免疫細胞療法は、国の管理下で行われる治療として基準に満たないものは排除されるという形で、先端的な医療としての形が整いつつあります。
日本では、この免疫細胞療法が世界に先駆け、がん治療の現場で実用化され、すでに20年以上の臨床での治療実績があります。
近年、海外の多くの国々の医療関係者が、日本におけるこの治療実績や技術、経験等に非常に高い関心を示し始めています。
これに対して、国内では自由診療として行われてきたこれらの治療法は、健康保険が適応される効く標準治療を主体とする医療機関との間に壁がつくられ、いまだにスムーズな連携が行えず。免疫細胞療法を実施する医療機関側が連携を組めない実態があります。

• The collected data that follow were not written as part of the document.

-- ==== Sys2Proof/Machine/Flags.lean ====
section
/-! DEFINITION. Results and flags of the Jorsol arithmetic (R442, R443, R451–R457, R463): each operation on plain words, with the ST word before and after. -/
namespace Sys2Proof.Machine

/-- ST with Z, N from a result (R442). -/
def setZn (r st : Word) : Word := setFld (setFld st 0 1 (b2n (r == 0))) 1 1 (b2n r.msb)

/-- ST with C. -/
def setC (c : Bool) (st : Word) : Word := setFld st 2 1 (b2n c)

/-- ST with V. -/
def setV (v : Bool) (st : Word) : Word := setFld st 3 1 (b2n v)

/-- ST with DZ. -/
def setDz (d : Bool) (st : Word) : Word := setFld st 4 1 (b2n d)

/-- C of ST. -/
def flagC (st : Word) : Bool := wbit st 2

/-- A sum with a carry in: result and ST (R442). -/
def addFlags (x y : Word) (cin : Bool) (st : Word) : Word × Word :=
  let n := x.toNat + y.toNat + b2n cin
  let r := word n
  (r, setV (r.toInt != x.toInt + y.toInt + b2n cin) (setC (decide (2 ^ 32 ≤ n)) (setZn r st)))

/-- A difference with a borrow in: C tells that no borrow occurs (R442). -/
def subFlags (x y : Word) (bin : Bool) (st : Word) : Word × Word :=
  let r := x - y - word (b2n bin)
  (r, setV (r.toInt != x.toInt - y.toInt - b2n bin) (setC (decide (y.toNat + b2n bin ≤ x.toNat)) (setZn r st)))

/-- A result that sets Z and N alone. -/
def logFlags (r st : Word) : Word × Word := (r, setZn r st)

/-- The two-operand operations (R451): the new Ga, none for CMP and TST, and ST. -/
def aluRun (f : Alu) (x y st : Word) : Option Word × Word :=
  let some_ := fun (p : Word × Word) => (some p.1, p.2)
  match f with
  | .add => some_ (addFlags x y false st)
  | .sub => some_ (subFlags x y false st)
  | .adc => some_ (addFlags x y (flagC st) st)
  | .sbc => some_ (subFlags x y (!flagC st) st)
  | .and => some_ (logFlags (x &&& y) st)
  | .or => some_ (logFlags (x ||| y) st)
  | .xor => some_ (logFlags (x ^^^ y) st)
  | .cmp => (none, (subFlags x y false st).2)
  | .tst => (none, (logFlags (x &&& y) st).2)

/-- Leading zeros of a word (R453). -/
def clz32 (x : Word) : Nat := ((List.range 32).takeWhile fun i => !wbit x (31 - i)).length

/-- The unary operations (R453). -/
def unaRun (f : Una) (x st : Word) : Word × Word :=
  match f with
  | .neg => (0 - x, setV (x == 0x80000000) (setC (x != 0) (setZn (0 - x) st)))
  | .not => logFlags (~~~x) st
  | .abs => let r := if x.msb then 0 - x else x; (r, setV (x == 0x80000000) (setZn r st))
  | .clz => logFlags (word (clz32 x)) st

/-- A shift by 0–255 (R455): the result and the new C, none where C stays. -/
def shiftVal (f : Shf) (x : Word) (a : Nat) : Word × Option Bool :=
  if a = 0 then (x, none)
  else match f with
    | .lsl => if a < 32 then (x <<< a, some (wbit x (32 - a))) else (0, some (a == 32 && wbit x 0))
    | .lsr => if a < 32 then (x >>> a, some (wbit x (a - 1))) else (0, some (a == 32 && x.msb))
    | .asr => if a < 32 then (x.sshiftRight a, some (wbit x (a - 1))) else (if x.msb then 0xFFFFFFFF else 0, some x.msb)
    | .ror => let r := x.rotateRight (a % 32); (r, some r.msb)

/-- The shift group with its flags (R455). -/
def shiftRun (f : Shf) (x : Word) (a : Nat) (st : Word) : Word × Word :=
  let p := shiftVal f x a
  let st := setZn p.1 st
  (p.1, match p.2 with | some c => setC c st | none => st)

/-- The low half of a product (R456). -/
def mulLow (x y : Word) : Word := x * y

/-- The high half of a product, signed or unsigned (R456). -/
def mulHigh (uns : Bool) (x y : Word) : Word :=
  if uns then word (x.toNat * y.toNat / 2 ^ 32) else word (wrap 64 (x.toInt * y.toInt) / 2 ^ 32)

/-- Quotient or remainder (R457): the result, V, and whether the divisor is 0. -/
def divVal (rem uns : Bool) (x y : Word) : Word × Bool × Bool :=
  if y = 0 then (if rem then x else if uns then 0xFFFFFFFF else if x.msb then 0x80000000 else 0x7FFFFFFF, false, true)
  else if !uns ∧ x = 0x80000000 ∧ y = 0xFFFFFFFF then (if rem then 0 else 0x80000000, true, false)
  else if uns then (if rem then word (x.toNat % y.toNat) else word (x.toNat / y.toNat), false, false)
  else (word (wrap 32 (if rem then x.toInt.tmod y.toInt else x.toInt.tdiv y.toInt)), false, false)

/-- The divide group with its flags, where it does not trap (R457). -/
def divRun (rem uns : Bool) (x y st : Word) : Word × Word :=
  let p := divVal rem uns x y
  (p.1, (if p.2.2 then setDz true else id) (setV p.2.1 (setZn p.1 st)))

/-- A condition of Bcc (R443). -/
def condTrue (cond : Nat) (st : Word) : Bool :=
  let z := wbit st 0
  let n := wbit st 1
  let c := wbit st 2
  let v := wbit st 3
  match cond with
  | 0x0 => z | 0x1 => !z | 0x2 => c | 0x3 => !c | 0x4 => n | 0x5 => !n | 0x6 => v | 0x7 => !v
  | 0x8 => c && !z | 0x9 => !c || z | 0xA => n == v | 0xB => n != v | 0xC => !z && n == v | 0xD => z || n != v
  | 0xE => true
  | _ => wbit st 4

/-- Z of the bit group (R463). -/
def bitFlag (x : Word) (n : Nat) (st : Word) : Word := setFld st 0 1 (b2n (!wbit x n))

/-- What MTS leaves in ST: Z, N, C, V, DZ, DZE and IE are written, DZE not in Jorsol-12 mode (R402, R449). -/
def stWrite (m12 : Bool) (v st : Word) : Word :=
  let m : Word := if m12 then 0x5F else 0x7F
  (st &&& ~~~m) ||| (v &&& m)

/-- What RETI restores from TST or EST: all of ST but its reserved bits and the MODE12 mirror (R402, R414). -/
def stRestore (m12 : Bool) (saved : Word) : Word := stMirrorBits m12 (saved &&& 0x1FF)
where
  /-- The MODE12 mirror. -/
  stMirrorBits (m12 : Bool) (st : Word) : Word := setFld st 9 1 (b2n m12)

end Sys2Proof.Machine
end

その結果、最も被害を被るのは患者さんやその家族という結果が生まれています。
患者さんの多くは、標準治療を行う医療機関の主治医からの理解を得られず、隠れて自由診療を選択したり、また混合診療禁止という医師会が支持し、患者側からは理解に苦しむわけのわからない法律により、治療法や場所が制限されたりという実態があります。
今回、私たち患者会では、このような医療現場における矛盾や問題点を改善し情報や意見を発信していくための場として、研究会、勉強会を立ち上げたいと考えました。
また、長年がん治療の現場で患者さん方と接していると同様に多種多様な代替医療といわれているがん治療にも多く出会ってきました。
理論的な基盤がしっかりせず、臨床データも整ってないものも多くみられますが、中には、明らかに効果を確認できた臨床例も実在します。
私たち患者会では、患者にとって何が有益かを常に考えるとき、標準治療だろうと自由診療だろうと病気が良くなれば(治療効果が高ければ)それでいいと考えています。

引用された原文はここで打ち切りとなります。